Saved data entries.
--------

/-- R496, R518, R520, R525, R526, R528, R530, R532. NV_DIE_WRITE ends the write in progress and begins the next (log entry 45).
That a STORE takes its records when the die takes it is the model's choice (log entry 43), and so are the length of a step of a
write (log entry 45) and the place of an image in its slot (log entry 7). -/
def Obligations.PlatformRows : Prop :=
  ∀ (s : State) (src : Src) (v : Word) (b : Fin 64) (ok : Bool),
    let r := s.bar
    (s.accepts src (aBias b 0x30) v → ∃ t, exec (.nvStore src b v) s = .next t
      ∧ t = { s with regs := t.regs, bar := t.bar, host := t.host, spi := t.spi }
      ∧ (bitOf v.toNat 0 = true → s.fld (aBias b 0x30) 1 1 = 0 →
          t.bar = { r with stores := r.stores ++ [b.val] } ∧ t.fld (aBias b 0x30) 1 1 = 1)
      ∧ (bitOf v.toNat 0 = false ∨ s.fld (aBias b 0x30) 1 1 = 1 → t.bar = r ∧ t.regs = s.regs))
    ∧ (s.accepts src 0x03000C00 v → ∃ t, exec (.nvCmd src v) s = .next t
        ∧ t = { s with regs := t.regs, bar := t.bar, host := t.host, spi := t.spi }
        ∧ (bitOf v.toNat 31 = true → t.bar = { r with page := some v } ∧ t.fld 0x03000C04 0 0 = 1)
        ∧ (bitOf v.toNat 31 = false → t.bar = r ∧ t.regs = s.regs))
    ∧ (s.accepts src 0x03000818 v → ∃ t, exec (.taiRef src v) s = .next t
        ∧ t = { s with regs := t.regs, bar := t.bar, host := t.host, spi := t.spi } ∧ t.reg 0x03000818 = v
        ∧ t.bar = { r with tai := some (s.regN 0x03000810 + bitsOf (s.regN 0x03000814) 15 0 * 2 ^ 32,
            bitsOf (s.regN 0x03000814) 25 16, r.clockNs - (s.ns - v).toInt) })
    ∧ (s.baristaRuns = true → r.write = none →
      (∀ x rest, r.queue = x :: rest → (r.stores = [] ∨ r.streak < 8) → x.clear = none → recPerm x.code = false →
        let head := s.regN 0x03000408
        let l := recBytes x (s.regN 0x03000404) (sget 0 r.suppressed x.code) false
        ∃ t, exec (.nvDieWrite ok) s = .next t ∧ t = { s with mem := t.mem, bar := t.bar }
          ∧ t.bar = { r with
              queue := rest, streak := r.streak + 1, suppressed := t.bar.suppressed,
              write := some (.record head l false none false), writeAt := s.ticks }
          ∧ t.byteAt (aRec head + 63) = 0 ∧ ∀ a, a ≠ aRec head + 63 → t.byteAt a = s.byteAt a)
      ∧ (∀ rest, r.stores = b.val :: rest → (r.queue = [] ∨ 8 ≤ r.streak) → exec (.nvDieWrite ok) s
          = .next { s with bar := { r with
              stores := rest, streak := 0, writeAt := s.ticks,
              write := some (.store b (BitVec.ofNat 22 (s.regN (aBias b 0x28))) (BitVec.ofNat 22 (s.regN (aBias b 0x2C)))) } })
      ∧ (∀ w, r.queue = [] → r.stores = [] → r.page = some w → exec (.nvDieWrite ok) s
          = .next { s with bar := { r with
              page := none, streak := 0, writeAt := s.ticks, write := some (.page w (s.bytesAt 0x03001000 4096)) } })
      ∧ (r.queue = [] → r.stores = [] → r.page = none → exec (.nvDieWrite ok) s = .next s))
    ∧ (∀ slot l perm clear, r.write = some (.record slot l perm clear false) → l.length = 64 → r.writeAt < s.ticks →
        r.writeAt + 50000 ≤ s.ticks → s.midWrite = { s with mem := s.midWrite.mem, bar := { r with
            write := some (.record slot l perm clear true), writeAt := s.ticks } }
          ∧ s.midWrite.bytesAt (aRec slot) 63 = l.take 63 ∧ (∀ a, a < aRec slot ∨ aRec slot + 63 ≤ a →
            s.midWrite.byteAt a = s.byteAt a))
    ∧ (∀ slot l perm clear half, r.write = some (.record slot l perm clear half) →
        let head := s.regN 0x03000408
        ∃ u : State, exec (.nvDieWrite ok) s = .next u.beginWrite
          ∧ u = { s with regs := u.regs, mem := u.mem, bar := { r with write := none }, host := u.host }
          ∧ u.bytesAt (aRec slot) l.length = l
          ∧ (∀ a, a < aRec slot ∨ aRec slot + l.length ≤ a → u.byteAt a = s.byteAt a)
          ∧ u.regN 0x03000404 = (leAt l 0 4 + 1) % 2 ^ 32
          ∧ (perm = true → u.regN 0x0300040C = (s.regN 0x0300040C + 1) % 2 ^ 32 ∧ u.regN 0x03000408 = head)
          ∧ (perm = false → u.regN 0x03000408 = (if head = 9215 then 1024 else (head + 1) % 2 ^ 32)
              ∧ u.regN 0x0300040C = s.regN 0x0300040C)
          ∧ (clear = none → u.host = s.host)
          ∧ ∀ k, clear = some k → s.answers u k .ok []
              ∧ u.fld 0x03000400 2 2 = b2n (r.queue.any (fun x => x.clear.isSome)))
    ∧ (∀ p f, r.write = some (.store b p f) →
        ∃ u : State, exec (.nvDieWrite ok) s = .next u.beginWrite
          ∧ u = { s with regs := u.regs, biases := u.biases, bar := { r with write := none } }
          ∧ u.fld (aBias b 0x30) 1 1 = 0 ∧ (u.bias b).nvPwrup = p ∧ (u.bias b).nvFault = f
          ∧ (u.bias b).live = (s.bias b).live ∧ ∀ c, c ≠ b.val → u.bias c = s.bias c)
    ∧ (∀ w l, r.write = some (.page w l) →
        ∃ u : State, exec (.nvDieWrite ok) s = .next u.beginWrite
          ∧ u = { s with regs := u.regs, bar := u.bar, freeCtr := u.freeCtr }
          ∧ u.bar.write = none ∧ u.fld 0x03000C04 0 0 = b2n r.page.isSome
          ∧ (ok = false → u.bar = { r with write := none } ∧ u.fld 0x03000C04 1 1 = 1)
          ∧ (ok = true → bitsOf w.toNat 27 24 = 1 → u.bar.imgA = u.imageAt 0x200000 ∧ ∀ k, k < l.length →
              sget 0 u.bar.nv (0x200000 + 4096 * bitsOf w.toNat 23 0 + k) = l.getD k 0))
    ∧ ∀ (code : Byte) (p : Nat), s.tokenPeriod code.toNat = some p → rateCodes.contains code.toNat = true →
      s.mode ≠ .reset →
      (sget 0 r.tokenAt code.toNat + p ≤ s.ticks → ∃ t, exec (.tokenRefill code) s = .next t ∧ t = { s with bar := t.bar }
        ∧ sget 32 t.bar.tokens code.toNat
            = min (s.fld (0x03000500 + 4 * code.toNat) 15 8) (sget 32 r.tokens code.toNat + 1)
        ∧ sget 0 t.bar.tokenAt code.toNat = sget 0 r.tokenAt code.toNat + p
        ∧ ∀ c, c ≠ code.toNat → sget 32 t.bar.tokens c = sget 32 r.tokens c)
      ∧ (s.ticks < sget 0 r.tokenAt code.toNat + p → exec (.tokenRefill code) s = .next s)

--------

Exercise aim. Copy every line in the records above that contains the word "tokens".

Result of this exercise.
        ∧ sget 32 t.bar.tokens code.toNat
            = min (s.fld (0x03000500 + 4 * code.toNat) 15 8) (sget 32 r.tokens code.toNat + 1)
        ∧ ∀ c, c ≠ code.toNat → sget 32 t.bar.tokens c = sget 32 r.tokens c)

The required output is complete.